--- Data ---
/-- Process one scale slot at the boundary of the step (R74, R75, R76, R78, R81). A slot with a field outside its range, or written as R81 forbids,
holds free values for its exponent, counts and history after it. DESIGN CHOICE (log 62): a SCALE_RAISED event of a raise that is not made gives
the exponent of the history rule as the old and the new one. -/
def SlotSum.slot (a : SlotSum) (k : Fin 8) (set : List Nat) (slot : Nat) : SlotSum :=
  let s := a.s
  let u := s.suites[k]
  let at_ := u.slotAddr slot
  let t := u.step.toNat
  let bs := s.bytes at_ 128
  let known := scaleSlotOk bs && !u.unspecScale.contains slot
  let flags := field bs 0x31 1
  let conv := field bs 0x40 8
  let sat := field bs 0x48 8
  let ufl := field bs 0x50 8
  let failSat := decide (0 < conv) && decide (field bs 0x36 2 * conv < sat * 65536)
  let failUfl := decide (0 < conv) && decide (field bs 0x38 2 * conv < ufl * 65536)
  let persist := if failSat || failUfl then min 255 (field bs 0x3B 1 + 1) else 0
  let auto := bitOf flags 0
  let old := signed 8 (field bs 0x30 1)
  let ts := s.slotTensors k set slot
  let four := ts.filter fun (x : Tensor) => x.fmt == .int4 || x.fmt == .e2m1
  let due := auto && bitOf flags 2 && decide (field bs 0x3A 1 ≤ persist) && !four.isEmpty
  let lim := s.policy.promoteMax
  let make := due && s.allows 1 && (lim == 0 || decide (a.promos < lim))
  let s1 := if due then s.promote k slot four (!make) else s
  let ts1 := s1.slotTensors k set slot
  let qmax := (ts1.foldl (fun (m : Option Fmt) (x : Tensor) => match m with
    | none => some x.fmt
    | some f => if x.fmt.code < f.code then some x.fmt else some f) none).map Fmt.qmax
  let hist := fun i => field bs (2 * i) 2
  let (new, up, s2) := match auto, qmax with
    | true, some q =>
      let h := histExp hist (field bs 0x34 2) t (field bs 0x32 1) (field bs 0x33 1) q old
      let cap := min (old + 1) s.policy.scaleMax
      let lift := failSat && decide (h < old + 1)
      let done := lift && s.allows 0 && decide (h < cap)
      let fin := if done then cap else h
      let new := min 127 (max (-127) fin)
      let ev := fun (v : State) (x y : Int) => v.suiteEvent k 0x100 0xFF 0
        (pack [(2, slot), (1, unsigned 8 x), (1, unsigned 8 y), (4, (u.step + 1).toNat), (8, sat)])
      (new, done, if done then ev s1 old new else if lift then ev s1 new new else s1)
    | _, _ => (old, false, s1)
  let fl := if make then flags ||| 8 else flags
  let s3 := s2.write (at_ + 0x30) (leBytes 1 (unsigned 8 new) ++ leBytes 1 fl)
  let s4 := (s3.write (at_ + 0x3B) (leBytes 1 (if make then 0 else persist) ++ leBytes 4 t)).write (at_ + 0x60) ((bs.drop 0x40).take 32)
  let s5 := (s4.write (at_ + 0x40) (List.replicate 32 0)).write (at_ + 2 * ((u.step + 1).toNat % 24)) (leBytes 2 0x7FC0)
  { s := if known then s5 else s5.freeScaleSlot at_, raised := a.raised + b2n up, promos := a.promos + b2n make,
    tensors := a.tensors + (if make then four.length else 0),
    changed := if make || new != old || !known then slot :: a.changed else a.changed }

/-- Process every scale slot (R74), and the counts of R70. -/
def State.scaleBoundary (s : State) (k : Fin 8) (set : List Nat) : State :=
  let a := (List.range s.suites[k].slots).foldl (fun (x : SlotSum) i => x.slot k set i) { s := s, raised := 0, promos := 0, tensors := 0, changed := [] }
  a.s.modSuite k fun u =>
    { u with sclRaised := BitVec.ofNat 32 a.raised, sclPromoted := u.sclPromoted.satAdd a.tensors, slotsChanged := a.changed }

/-! ## Skim slots (R162, R163) -/

/-- Process one skim slot at the boundary (R162, R163). Its counts and margin stay free values where a write has left it unspecified (R81,
R164). -/
def State.skimSlotBoundary (s : State) (k : Fin 8) (slot : Nat) : State :=
  let u := s.suites[k]
  let at_ := u.skimAddr slot
  let bs := s.bytes at_ 128
  let f := fun o => field bs o 8
  let flags := field bs 0 1
  let margin := field bs 1 1
  let go := bitOf flags 0 && decide (field bs 6 2 ≤ f 0x28 + f 0x38)
  let est := f 0x30 + f 0x40 * 2 ^ field bs 2 1
  let (v, s0) := if go && f 0x48 == 0 then s.drawFree else (0, s)
  let rate := if f 0x48 = 0 then (Config.freeBits 32 v).toNat else min 0xFFFFFFFF (est * 65536 / f 0x48)
  let due := go && bitOf flags 1 && decide (field bs 4 2 < rate)
  let sum := margin + field bs 3 1
  let wmax := s.policy.widenMax
  let guard := decide (16 ≤ sum) && wmax == 16
  let new := min sum wmax
  let make := due && s.allows 2 && (guard || decide (margin < new))
  let s1 := if !due then s0 else
    s0.suiteEvent k 0x130 0xFF 0 (pack [(2, slot), (1, margin), (1, if !make then margin else if guard then 0 else new),
      (4, (u.step + 1).toNat), (1, b2n (make && guard) + 2 * b2n (!make)), (3, 0), (4, rate)])
  let s2 := if make then (s1.write at_ (leBytes 1 (if guard then flags - 1 else flags) ++ leBytes 1 (if guard then 0 else new))).modSuite k
      fun x => { x with skmWidened := x.skmWidened.satAdd 1 }
    else s1
  let s3 := if go then (s2.write (at_ + 0x68) (leBytes 4 rate)).write (at_ + 0x28) (List.replicate 40 0) else s2
  (((s3.write (at_ + 0x50) ((bs.drop 0x10).take 24)).write (at_ + 0x10) (List.replicate 24 0)).write (at_ + 8) (leBytes 4 u.step.toNat)).respoilSkim
    k slot

/-- Process every skim slot (R162), and count those widened (R169). -/
def State.skimBoundary (s : State) (k : Fin 8) : State :=
  (List.range s.suites[k].skimSlots).foldl (fun v i => v.skimSlotBoundary k i) (s.modSuite k fun u => { u with skmWidened := 0 })

/-! ## Mask commits (R294 to R296) -/

/-- Commit, or undo, the records whose STATE is BUILT and whose BUILD_STEP is the step that ends (R294, R296): a commit is undone, with reason 2,
when the die of its master is out of service. -/
def State.maskBoundary (s : State) (k : Fin 8) : State :=
  let step := s.suites[k].step.toNat
  (s.suites[k].builtRecs.foldl (fun u b =>
    match (parseMask (u.bytes (64 * b.addr) 128) b.addr).filter fun r => r.state == 2 && r.buildStep == step with
    | none => u
    | some r =>
      match u.tensor? k r.master with
      | none => u
      | some m =>
        let (d, i) := (homeOf m.base).getD (0, 0)
        if u.dies[d].inService then u.confine k fun v => v.commitMask k b
        else
          let v := u.suiteEvent k 0x181 d (12 * d.val + i.val) (pack [(2, m.id), (1, 2), (1, 0), (4, step), (4, 0), (4, 0)])
          v.modDie d fun x => { x with msk := { x.msk with withheld := x.msk.withheld.satAdd 1 } }) s).modSuite k fun u =>
    { u with builtRecs := u.builtRecs.filter fun b => s.byte (64 * b.addr + 7) == 2 }

/-! ## Fold, render, norm (R267, R269, R245) -/

/-- Fold, or only clear, the scratch of every master whose APPLY of the step ended (R267). -/
def State.foldBoundary (s : State) (k : Fin 8) : State :=
  let u := s.suites[k]
  let s1 := u.folds.foldl (fun v (x : Nat × UpdRec × Bool) =>
    match v.tensor? k x.1 with
    | none => v
    | some m => v.confine k fun w =>
      let w1 := if x.2.2 then w.foldTensor x.2.1 m.nr m.nc u.step.toNat (u.sumSat.contains x.1) else w
      w1.clearScratch x.2.1 m.nr m.nc) s
  s1.modSuite k fun v => { v with folds := [], sumSat := v.sumSat.filter fun id => !(u.folds.any fun x => x.1 == id && x.2.2) }

/-- Poison every line of a copy's value, scale and skim regions, and log UPD_INCOMPLETE with reason 3 (R269): of a copy whose index fails, the
regions that its header or its directory's last word gives. -/
def State.renderFailed (s : State) (k : Fin 8) (m c : Tensor) : State :=
  let n0 := match c.layout with
    | .st => (s.stHdr (64 * c.index)).strips
    | .bk => s.le (64 * c.index + 4 * cdiv c.nr 16) 4
    | _ => 0
  let st := match s.struct k c with | .ok x => x | .error _ => { Struct.empty with nStrips := n0 }
  let n := match s.struct k c with | .ok x => c.nBlocks x | .error _ => 0
  let (d, i) := (homeOf m.base).getD (0, 0)
  let s1 := s.poisonRange (64 * c.base) (c.baseSize st)
  let s2 := if c.hasSkim then s1.poisonRange (64 * c.skim) (c.skimSize st) else s1
  s2.suiteEvent k 0x171 d (12 * d.val + i.val) (pack [(4, 0xFFFFFFFF), (2, c.id), (1, 3), (1, 0), (4, n), (4, s.suites[k].step.toNat)])

/-- Render again the copies whose slot changed (R269); `s` is at the next step, so the conversions count there. -/
def State.renderBoundary (s : State) (k : Fin 8) (r : Run) (changed : List Nat) : State :=
  (s.renderTasks r).foldl (fun u d =>
    match u.tensor? k (d.tensor 2), u.tensor? k (d.tensor 0) with
    | some c, m? =>
      if !c.fmt.narrow || c.slot == 0xFFFF || !changed.contains c.slot then u
      else u.confine k fun v =>
        match v.updCheck k (newTask 0 { d with mode := 5 } 0 true .done 0) with
        | .ok (x, _, _) => v.renderAll k x v.suites[k].step.toNat true
        | .error _ => v.renderFailed k (m?.getD c) c
    | none, _ => u) s

/-- SFN_GNORM at the boundary (R245): the square root of the step's exact sum, rounded toward +∞. -/
def Suite.normBoundary (u : Suite) : Suite :=
  match u.normNext with
  | none => u
  | some (sum, sat) =>
    let w : Word := if sum = 0 then 0 else let (r, e) := sqrtSticky sum (-256); f32enc .up (.fin false r e)
    { u with gnorm := w, gnormStep := u.step, gnormFlags := if sat then 3 else 1, normNext := none }

/-! ## Rebalancing (R51) -/

/-- Distribute `total` tokens in whole units of 64 by the rates r, remainders going to the largest, ties to the lower die. -/
def spread (total : Nat) (rs : List Nat) : List Nat :=
  let sum := sumL rs
  if sum = 0 then rs.map fun _ => 0
  else
    let fl := rs.map fun r => (total * r / (64 * sum), total * r % (64 * sum))
    let left := total / 64 - sumL (fl.map (·.1))
    let rank := fun i x => (fl.zipIdx.filter fun y => decide (x < y.1.2) || (y.1.2 == x && decide (y.2 < i))).length
    fl.zipIdx.map fun y => 64 * (y.1.1 + if rank y.2 y.1.2 < left then 1 else 0)

/-- Clamp each change to c tokens, returning the excess to the unclamped dies in the same way. -/
def clampShares (olds rs caps : List Nat) : Nat → List (Option Nat) → List (Option Nat)
  | 0, fixed => fixed
  | n + 1, fixed =>
    let total := sumL olds - sumL (fixed.map fun x => x.getD 0)
    let prop := spread total ((rs.zip fixed).map fun x => if x.2.isSome then 0 else x.1)
    let rows := (olds.zip caps).zip (prop.zip fixed)
    let next := rows.map fun x =>
      match x.2.2 with
      | some v => some v
      | none => if x.1.1 + x.1.2 < x.2.1 then some (x.1.1 + x.1.2) else if x.2.1 + x.1.2 < x.1.1 then some (x.1.1 - x.1.2) else none
    if next == fixed then rows.map fun x => some (x.2.2.getD x.2.1) else clampShares olds rs caps n next

/-- The new shares of R51 for shares s and busy times b; none when the rule makes no change. DESIGN CHOICE (log 62): none either where a die has
busy time 0, whose rate is not defined; a clamp is rounded down to whole units of 64 tokens. -/
def rebalance (ss bs : List Nat) (thresh clamp : Nat) : Option (List Nat) :=
  let n := bs.length
  if bs.any (· == 0) ∨ n = 0 ∨ 100 * bs.foldl max 0 * n ≤ (100 + thresh) * sumL bs then none
  else
    let prod := bs.foldl (· * ·) 1
    let rs := (ss.zip bs).map fun x => x.1 * prod / x.2
    let caps := ss.map fun x => x * clamp / 100 / 64 * 64
    some ((clampShares ss rs caps (n + 1) (ss.map fun _ => none)).map fun x => x.getD 0)

/-- Rebalance the suite's shares for the next step (R51, R335), one REBALANCE event per die. Shares the host never told the module are
free values (log 19). DESIGN CHOICE (log 62): REBAL must be 1 on every die in service, and THRESH is the coordinator's. -/
def State.rebalanceStep (s : State) (k : Fin 8) : State :=
  let ds := s.liveDies k
  let u := s.suites[k]
  let p := s.policy
  let (olds, s0) := if u.shares.length = ds.length then (u.shares, s)
    else ds.foldl (fun (a : List Nat × State) _ => let (v, t) := a.2.drawFree; (a.1 ++ [64 * (1 + Config.freeNat v)], t)) ([], s)
  let busy := ds.map fun d => sumL ((List.range 4).map fun i => (s.dies[d].trw.phaseRun.toList.getD i 0))
  let s1 := s0.modSuite k fun v => { v with shares := olds, sinceRebal := v.sinceRebal + 1 }
  match s.coordinator k with
  | none => s1
  | some c =>
    let thresh := s.dies[c].trw.slice.toNat / 2 ^ 24 % 64
    if !s.allows 3 || !(ds.all fun d => s.dies[d].trw.slice.getLsbD 30) || decide (u.sinceRebal + 1 < p.rebalMinSteps) then s1
    else match rebalance olds busy thresh (min 25 p.rebalClamp) with
      | none => s1
      | some new =>
        let s2 := s1.modSuite k fun v => { v with shares := new, sinceRebal := 0 }
        (ds.zip (olds.zip new)).foldl (fun v (x : Fin 8 × Nat × Nat) =>
          v.suiteEvent k 0x0006 x.1 0 (pack [(4, (u.step + 1).toNat), (4, x.2.2), (4, x.2.1), (4, 0)])) s2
---
[What you should do] In the records above, find each line with the string "exponent" and list it.

[Task response]
holds free values for its exponent, counts and history after it. DESIGN CHOICE (log 62): a SCALE_RAISED event of a raise that is not made gives
the exponent of the history rule as the old and the new one. -/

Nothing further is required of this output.